Collected data entries
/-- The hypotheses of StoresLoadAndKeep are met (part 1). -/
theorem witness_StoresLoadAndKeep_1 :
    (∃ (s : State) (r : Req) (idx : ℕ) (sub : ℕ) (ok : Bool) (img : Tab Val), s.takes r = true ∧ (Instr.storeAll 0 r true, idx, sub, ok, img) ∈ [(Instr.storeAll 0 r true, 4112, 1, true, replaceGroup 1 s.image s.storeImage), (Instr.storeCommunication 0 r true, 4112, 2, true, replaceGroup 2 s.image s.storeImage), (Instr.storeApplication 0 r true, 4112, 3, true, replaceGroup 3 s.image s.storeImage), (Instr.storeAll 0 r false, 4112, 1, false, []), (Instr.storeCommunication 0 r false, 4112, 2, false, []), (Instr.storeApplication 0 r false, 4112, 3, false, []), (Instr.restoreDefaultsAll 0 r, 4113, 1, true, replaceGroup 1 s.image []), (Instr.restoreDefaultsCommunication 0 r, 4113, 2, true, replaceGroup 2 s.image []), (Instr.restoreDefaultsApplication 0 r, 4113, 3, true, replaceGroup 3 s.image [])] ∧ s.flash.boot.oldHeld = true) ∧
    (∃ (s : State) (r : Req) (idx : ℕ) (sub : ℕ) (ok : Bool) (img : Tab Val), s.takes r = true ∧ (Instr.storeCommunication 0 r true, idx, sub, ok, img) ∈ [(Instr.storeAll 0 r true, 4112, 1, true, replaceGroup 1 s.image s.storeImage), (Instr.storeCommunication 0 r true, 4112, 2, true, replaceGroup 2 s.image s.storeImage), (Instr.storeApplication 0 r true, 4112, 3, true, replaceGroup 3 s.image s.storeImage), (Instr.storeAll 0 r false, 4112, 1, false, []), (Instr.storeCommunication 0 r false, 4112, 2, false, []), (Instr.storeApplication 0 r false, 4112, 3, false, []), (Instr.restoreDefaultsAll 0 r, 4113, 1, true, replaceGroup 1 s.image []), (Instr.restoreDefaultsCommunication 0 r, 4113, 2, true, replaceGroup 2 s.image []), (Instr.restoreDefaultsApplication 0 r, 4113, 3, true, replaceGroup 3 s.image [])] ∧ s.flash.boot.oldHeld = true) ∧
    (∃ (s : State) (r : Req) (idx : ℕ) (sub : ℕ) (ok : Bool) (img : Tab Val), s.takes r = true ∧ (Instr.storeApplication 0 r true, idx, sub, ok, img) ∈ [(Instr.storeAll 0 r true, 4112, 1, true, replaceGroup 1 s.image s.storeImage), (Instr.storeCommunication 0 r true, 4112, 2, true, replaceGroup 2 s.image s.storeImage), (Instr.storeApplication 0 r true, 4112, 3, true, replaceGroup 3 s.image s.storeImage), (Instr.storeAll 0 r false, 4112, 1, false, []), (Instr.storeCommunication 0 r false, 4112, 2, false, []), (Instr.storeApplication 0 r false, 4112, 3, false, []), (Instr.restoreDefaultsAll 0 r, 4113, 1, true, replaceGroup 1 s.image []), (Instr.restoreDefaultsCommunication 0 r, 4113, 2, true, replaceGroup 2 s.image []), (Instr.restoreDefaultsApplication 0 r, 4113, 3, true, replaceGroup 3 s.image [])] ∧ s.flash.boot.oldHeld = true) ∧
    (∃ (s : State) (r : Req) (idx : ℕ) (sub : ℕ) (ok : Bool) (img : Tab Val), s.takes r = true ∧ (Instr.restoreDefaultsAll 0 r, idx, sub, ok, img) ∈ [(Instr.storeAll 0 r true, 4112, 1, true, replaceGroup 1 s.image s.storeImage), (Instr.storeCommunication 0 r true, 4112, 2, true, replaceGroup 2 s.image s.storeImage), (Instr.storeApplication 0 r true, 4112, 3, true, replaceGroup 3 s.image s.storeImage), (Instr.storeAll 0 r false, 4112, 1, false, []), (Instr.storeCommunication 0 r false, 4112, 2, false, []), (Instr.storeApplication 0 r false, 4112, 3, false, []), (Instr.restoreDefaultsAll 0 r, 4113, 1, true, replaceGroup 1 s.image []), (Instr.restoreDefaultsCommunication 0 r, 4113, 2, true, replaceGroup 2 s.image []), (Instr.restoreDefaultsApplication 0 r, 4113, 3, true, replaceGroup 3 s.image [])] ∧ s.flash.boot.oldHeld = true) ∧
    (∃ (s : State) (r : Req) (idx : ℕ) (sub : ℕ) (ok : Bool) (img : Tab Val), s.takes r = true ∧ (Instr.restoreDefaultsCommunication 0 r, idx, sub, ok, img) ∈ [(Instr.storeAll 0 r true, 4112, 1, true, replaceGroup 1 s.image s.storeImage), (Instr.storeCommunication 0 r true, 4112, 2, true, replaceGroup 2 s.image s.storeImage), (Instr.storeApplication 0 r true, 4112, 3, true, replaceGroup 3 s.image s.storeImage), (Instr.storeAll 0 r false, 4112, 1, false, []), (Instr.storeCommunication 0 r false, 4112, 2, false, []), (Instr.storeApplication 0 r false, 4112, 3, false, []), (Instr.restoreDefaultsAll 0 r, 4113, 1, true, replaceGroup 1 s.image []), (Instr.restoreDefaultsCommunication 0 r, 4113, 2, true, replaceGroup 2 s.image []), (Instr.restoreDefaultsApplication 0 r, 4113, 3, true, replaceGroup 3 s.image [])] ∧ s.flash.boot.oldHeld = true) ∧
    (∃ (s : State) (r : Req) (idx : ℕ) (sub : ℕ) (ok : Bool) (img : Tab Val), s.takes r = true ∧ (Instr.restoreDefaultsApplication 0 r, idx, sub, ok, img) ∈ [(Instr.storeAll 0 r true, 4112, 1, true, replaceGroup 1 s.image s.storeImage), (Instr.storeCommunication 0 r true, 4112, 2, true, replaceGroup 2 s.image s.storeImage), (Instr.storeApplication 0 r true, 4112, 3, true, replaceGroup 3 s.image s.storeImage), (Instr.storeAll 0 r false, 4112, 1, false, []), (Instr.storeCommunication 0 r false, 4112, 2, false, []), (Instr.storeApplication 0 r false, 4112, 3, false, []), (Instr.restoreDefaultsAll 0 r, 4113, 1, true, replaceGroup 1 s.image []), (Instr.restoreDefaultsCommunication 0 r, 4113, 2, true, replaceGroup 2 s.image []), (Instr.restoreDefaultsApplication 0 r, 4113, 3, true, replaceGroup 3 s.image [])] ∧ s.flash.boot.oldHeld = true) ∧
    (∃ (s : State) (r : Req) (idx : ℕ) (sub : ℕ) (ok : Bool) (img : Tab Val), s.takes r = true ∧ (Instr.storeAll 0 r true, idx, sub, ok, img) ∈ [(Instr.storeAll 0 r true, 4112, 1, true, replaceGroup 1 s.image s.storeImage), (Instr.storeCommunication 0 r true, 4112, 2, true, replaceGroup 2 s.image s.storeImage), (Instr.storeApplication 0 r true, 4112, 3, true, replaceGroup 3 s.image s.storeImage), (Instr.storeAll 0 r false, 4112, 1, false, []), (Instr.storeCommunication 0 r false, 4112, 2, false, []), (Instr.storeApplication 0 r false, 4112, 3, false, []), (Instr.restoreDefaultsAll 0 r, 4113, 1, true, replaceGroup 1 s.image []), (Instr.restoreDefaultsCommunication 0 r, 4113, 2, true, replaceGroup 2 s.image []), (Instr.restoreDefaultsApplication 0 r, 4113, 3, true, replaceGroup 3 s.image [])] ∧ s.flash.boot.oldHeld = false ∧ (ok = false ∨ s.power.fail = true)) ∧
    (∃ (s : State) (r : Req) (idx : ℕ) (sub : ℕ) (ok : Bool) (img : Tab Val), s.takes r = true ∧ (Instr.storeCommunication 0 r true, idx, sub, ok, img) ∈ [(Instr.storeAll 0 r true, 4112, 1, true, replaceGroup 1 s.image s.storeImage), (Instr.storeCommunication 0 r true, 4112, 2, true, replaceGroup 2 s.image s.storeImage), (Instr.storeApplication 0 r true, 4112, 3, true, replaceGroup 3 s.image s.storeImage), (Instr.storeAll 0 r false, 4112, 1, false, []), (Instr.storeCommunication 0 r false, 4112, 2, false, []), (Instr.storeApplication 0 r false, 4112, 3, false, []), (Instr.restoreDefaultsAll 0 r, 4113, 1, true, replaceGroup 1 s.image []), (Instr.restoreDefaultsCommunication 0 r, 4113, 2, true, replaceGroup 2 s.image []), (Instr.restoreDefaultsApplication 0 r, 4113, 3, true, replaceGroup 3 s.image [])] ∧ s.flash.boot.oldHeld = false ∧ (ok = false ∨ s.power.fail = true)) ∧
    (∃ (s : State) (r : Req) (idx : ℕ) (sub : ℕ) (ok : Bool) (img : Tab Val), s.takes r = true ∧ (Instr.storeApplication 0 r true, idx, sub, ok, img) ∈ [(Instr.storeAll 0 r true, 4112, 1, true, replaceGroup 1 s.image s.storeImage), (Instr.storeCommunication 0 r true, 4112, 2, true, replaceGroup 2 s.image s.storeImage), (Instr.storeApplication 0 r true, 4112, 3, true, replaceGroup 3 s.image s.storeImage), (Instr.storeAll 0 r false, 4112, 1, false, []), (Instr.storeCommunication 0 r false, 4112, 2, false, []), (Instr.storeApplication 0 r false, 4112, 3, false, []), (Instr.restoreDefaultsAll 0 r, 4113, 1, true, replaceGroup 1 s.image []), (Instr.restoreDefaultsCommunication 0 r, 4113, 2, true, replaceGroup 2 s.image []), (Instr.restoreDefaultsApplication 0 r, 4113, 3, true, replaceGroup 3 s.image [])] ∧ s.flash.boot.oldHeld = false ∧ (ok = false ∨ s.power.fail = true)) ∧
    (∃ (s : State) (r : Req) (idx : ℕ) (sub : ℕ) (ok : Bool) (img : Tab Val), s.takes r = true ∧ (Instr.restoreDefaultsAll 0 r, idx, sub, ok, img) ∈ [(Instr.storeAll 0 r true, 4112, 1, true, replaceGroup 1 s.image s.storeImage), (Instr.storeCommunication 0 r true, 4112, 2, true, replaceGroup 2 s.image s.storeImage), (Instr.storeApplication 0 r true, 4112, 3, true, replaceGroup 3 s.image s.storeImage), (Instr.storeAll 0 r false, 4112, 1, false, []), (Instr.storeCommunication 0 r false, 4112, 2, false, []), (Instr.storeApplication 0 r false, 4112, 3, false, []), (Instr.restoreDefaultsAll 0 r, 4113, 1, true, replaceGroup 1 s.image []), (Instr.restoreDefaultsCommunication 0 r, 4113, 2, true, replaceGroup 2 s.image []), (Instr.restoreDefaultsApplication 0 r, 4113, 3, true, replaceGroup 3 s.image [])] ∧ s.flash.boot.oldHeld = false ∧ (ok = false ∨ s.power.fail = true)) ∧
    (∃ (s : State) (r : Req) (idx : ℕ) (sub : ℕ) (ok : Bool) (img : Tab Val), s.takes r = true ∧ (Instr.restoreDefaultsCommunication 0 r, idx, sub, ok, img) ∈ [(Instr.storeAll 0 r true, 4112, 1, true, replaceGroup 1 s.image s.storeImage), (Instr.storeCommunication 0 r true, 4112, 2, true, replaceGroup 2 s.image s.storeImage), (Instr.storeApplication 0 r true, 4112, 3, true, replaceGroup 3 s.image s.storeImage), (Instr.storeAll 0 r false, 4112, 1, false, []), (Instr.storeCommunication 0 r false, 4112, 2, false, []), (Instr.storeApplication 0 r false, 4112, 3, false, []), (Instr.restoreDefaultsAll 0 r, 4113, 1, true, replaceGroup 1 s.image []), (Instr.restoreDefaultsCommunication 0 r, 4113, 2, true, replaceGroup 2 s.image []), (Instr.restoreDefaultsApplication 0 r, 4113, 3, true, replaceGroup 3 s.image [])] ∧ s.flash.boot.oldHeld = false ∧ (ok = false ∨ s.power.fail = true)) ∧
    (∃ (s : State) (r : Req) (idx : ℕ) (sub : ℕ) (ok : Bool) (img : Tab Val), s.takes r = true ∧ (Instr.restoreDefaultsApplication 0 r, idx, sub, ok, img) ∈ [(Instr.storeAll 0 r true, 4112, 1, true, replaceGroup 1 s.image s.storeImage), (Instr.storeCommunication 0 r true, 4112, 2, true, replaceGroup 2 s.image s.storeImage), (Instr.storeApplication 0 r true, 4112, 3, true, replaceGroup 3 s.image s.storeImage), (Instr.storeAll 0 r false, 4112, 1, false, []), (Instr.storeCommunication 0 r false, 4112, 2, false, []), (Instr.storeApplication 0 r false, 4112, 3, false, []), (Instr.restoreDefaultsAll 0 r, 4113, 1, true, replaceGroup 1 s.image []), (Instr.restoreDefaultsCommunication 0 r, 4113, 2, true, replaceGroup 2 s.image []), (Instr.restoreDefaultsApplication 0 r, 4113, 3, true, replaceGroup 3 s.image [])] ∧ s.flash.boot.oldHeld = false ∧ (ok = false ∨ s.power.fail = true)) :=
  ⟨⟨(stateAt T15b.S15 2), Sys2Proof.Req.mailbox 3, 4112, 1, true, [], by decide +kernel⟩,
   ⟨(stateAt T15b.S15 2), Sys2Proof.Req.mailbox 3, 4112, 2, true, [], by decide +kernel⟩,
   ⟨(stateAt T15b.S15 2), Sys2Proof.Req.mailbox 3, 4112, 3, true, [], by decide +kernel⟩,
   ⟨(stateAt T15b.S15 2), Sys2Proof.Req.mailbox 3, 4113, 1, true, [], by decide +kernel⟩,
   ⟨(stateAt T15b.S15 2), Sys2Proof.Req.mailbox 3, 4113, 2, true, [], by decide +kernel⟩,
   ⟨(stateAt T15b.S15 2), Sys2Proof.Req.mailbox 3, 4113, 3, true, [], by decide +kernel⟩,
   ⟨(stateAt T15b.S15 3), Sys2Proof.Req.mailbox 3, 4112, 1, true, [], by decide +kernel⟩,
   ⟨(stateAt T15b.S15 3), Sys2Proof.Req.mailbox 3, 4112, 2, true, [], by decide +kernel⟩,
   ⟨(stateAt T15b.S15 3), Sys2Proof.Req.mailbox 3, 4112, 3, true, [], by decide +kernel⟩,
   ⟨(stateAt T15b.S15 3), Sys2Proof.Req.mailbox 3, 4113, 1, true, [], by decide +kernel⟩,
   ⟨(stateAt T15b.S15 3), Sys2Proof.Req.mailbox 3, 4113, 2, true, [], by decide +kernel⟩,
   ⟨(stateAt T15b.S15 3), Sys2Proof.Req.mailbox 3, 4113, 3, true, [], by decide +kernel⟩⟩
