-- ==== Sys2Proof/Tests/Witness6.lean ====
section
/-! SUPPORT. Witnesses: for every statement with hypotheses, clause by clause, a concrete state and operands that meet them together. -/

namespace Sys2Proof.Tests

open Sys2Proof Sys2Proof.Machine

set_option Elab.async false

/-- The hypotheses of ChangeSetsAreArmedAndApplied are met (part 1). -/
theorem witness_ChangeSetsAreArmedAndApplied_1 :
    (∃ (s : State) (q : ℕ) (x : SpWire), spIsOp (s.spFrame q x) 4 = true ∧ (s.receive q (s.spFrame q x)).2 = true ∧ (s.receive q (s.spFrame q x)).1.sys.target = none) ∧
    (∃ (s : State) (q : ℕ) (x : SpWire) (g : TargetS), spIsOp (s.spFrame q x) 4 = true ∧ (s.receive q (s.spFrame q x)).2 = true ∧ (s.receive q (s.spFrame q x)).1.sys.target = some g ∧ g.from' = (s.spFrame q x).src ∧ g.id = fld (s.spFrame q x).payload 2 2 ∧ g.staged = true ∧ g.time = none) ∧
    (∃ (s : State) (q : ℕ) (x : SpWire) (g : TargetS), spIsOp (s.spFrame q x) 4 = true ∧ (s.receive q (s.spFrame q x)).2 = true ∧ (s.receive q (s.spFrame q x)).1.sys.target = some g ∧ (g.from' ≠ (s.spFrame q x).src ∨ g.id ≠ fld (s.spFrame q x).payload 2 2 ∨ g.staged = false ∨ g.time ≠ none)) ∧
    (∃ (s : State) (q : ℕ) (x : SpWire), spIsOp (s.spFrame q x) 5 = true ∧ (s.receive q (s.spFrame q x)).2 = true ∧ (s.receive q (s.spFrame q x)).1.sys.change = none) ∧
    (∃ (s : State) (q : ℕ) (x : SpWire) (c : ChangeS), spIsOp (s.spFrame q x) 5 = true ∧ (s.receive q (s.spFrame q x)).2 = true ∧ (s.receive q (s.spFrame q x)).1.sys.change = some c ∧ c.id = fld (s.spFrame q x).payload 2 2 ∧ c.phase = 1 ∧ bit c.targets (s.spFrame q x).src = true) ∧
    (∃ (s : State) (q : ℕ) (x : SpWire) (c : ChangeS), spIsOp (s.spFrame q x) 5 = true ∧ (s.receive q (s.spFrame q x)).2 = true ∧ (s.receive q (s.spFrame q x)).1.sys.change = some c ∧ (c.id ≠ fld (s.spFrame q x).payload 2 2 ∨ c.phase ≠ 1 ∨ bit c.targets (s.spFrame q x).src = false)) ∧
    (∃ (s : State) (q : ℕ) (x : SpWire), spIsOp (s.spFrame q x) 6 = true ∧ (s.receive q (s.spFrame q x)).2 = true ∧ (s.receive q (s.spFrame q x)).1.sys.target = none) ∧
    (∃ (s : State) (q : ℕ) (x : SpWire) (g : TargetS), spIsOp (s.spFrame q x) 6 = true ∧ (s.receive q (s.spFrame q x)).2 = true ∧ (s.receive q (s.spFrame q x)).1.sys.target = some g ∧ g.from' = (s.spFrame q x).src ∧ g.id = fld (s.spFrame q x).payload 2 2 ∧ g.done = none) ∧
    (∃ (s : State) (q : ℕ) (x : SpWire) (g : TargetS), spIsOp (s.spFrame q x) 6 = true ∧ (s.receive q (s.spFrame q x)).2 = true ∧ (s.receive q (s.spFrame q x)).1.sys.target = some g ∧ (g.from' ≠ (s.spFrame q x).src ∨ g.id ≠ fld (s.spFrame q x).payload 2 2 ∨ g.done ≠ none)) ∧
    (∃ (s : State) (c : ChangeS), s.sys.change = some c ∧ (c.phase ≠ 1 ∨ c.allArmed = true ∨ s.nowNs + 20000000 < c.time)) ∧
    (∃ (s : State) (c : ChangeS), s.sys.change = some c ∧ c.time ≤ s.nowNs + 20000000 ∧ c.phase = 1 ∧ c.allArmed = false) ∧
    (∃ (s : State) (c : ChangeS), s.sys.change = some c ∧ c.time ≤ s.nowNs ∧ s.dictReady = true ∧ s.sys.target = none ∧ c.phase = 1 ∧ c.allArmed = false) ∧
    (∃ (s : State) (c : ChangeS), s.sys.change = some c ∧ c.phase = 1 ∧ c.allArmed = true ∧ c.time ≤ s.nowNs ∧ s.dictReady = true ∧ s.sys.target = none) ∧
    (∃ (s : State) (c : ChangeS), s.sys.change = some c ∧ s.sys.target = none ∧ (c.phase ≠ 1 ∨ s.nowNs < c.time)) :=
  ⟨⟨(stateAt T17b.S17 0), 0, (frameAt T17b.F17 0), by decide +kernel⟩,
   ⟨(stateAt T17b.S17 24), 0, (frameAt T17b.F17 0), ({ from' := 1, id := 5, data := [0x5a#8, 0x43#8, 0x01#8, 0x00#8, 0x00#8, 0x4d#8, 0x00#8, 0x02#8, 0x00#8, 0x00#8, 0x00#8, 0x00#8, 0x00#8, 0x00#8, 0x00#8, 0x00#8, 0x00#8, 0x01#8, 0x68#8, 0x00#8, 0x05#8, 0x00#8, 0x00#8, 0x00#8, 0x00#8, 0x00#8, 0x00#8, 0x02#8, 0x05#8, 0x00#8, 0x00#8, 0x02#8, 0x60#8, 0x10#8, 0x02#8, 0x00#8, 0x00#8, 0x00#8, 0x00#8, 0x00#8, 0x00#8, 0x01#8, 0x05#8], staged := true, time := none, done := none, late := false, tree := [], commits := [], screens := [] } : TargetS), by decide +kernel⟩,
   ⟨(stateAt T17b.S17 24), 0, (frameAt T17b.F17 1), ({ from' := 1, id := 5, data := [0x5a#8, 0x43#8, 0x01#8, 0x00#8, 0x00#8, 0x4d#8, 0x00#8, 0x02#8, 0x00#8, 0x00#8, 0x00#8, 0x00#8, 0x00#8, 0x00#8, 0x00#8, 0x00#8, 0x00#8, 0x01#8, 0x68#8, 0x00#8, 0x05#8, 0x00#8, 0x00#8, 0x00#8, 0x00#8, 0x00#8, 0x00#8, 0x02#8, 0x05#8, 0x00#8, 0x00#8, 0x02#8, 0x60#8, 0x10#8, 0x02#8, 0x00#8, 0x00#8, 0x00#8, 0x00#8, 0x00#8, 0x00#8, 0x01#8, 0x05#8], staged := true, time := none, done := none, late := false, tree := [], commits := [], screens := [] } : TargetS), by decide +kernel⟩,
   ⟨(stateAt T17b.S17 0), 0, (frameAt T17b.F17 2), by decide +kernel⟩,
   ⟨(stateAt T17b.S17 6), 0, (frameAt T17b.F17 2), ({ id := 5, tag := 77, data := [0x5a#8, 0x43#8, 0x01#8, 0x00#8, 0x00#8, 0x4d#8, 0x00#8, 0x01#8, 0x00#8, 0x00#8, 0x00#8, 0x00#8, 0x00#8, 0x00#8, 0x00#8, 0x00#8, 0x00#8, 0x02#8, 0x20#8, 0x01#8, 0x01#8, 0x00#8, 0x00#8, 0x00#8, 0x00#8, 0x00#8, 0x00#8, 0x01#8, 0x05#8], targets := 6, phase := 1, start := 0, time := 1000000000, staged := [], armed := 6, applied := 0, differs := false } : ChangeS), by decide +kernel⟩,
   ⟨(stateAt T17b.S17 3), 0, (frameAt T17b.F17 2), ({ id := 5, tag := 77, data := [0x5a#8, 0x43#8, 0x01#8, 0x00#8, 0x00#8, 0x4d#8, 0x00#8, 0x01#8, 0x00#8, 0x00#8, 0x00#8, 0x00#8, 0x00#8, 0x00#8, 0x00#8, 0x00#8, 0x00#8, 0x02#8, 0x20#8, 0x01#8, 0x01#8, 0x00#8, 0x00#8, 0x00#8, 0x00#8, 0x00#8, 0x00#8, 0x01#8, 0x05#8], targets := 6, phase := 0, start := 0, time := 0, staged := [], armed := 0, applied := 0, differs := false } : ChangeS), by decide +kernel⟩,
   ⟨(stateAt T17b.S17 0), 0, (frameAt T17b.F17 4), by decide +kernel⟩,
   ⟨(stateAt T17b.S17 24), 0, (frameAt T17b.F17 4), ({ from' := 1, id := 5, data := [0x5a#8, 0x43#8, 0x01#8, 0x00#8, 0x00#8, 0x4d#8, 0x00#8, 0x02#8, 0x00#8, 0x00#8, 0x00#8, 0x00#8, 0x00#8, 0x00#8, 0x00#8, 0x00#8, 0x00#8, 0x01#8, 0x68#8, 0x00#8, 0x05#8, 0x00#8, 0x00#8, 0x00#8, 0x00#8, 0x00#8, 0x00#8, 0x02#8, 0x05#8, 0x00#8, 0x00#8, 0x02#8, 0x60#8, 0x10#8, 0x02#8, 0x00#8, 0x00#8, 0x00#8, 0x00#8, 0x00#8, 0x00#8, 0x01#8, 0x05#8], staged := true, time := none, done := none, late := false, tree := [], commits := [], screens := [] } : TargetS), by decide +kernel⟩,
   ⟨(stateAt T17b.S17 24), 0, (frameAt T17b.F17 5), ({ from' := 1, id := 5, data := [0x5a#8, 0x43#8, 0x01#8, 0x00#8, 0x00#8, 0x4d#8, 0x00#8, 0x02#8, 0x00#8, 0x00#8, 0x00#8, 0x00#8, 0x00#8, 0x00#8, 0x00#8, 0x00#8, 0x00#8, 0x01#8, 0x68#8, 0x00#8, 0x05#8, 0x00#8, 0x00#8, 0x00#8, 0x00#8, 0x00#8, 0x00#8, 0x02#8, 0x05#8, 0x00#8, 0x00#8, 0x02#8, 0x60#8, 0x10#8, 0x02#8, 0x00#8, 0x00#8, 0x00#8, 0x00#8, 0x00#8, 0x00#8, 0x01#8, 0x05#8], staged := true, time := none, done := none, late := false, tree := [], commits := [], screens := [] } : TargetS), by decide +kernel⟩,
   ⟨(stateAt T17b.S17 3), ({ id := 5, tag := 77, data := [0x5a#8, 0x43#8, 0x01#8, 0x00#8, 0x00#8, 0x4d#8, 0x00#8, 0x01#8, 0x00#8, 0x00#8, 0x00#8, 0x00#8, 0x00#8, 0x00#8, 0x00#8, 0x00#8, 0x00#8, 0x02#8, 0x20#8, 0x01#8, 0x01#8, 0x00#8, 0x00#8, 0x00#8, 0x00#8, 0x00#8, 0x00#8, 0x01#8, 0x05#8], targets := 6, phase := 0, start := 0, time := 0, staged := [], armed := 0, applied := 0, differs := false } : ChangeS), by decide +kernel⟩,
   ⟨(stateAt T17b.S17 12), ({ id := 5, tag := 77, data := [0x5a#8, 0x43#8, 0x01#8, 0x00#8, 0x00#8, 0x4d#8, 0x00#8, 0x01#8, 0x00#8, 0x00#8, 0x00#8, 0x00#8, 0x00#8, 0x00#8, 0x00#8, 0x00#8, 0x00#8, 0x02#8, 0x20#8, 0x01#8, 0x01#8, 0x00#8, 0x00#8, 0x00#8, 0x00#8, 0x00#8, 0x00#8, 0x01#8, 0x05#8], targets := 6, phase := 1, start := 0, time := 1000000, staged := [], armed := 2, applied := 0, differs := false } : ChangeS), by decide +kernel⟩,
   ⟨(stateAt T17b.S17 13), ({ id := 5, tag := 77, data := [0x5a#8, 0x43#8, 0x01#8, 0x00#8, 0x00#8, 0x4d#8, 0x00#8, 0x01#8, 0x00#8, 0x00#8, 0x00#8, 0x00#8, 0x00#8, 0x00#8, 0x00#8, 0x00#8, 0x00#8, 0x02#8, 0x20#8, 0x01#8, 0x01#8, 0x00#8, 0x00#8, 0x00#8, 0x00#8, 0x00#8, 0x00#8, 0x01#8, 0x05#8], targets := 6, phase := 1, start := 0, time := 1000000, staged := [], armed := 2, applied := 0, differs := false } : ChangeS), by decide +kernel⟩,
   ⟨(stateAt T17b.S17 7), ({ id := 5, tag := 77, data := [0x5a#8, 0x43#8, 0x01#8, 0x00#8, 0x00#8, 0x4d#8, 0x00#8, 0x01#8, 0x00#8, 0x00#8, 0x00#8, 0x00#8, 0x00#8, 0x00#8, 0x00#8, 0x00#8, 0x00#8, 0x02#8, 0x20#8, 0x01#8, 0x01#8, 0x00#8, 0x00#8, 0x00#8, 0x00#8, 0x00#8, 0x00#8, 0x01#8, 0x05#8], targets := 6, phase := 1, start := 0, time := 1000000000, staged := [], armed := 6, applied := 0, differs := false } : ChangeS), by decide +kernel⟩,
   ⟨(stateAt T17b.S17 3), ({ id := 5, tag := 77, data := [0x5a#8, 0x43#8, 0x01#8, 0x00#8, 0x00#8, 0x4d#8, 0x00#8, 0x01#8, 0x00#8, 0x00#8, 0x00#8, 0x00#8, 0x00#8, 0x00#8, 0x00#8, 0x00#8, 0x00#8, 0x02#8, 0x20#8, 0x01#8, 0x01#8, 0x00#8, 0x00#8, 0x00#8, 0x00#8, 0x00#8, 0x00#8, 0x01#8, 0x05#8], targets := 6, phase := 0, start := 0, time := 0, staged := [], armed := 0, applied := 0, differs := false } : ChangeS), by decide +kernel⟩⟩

**WHAT YOU ARE ASKED TO DO**: Return a word-for-word copy of the lines above from the one holding "c ∧ s.sys.target" through the one holding "T17b.F17 0), by", with both of them included and nothing besides.

**REPLY TO THE TASK**:
    (∃ (s : State) (c : ChangeS), s.sys.change = some c ∧ s.sys.target = none ∧ (c.phase ≠ 1 ∨ s.nowNs < c.time)) :=
  ⟨⟨(stateAt T17b.S17 0), 0, (frameAt T17b.F17 0), by decide +kernel⟩,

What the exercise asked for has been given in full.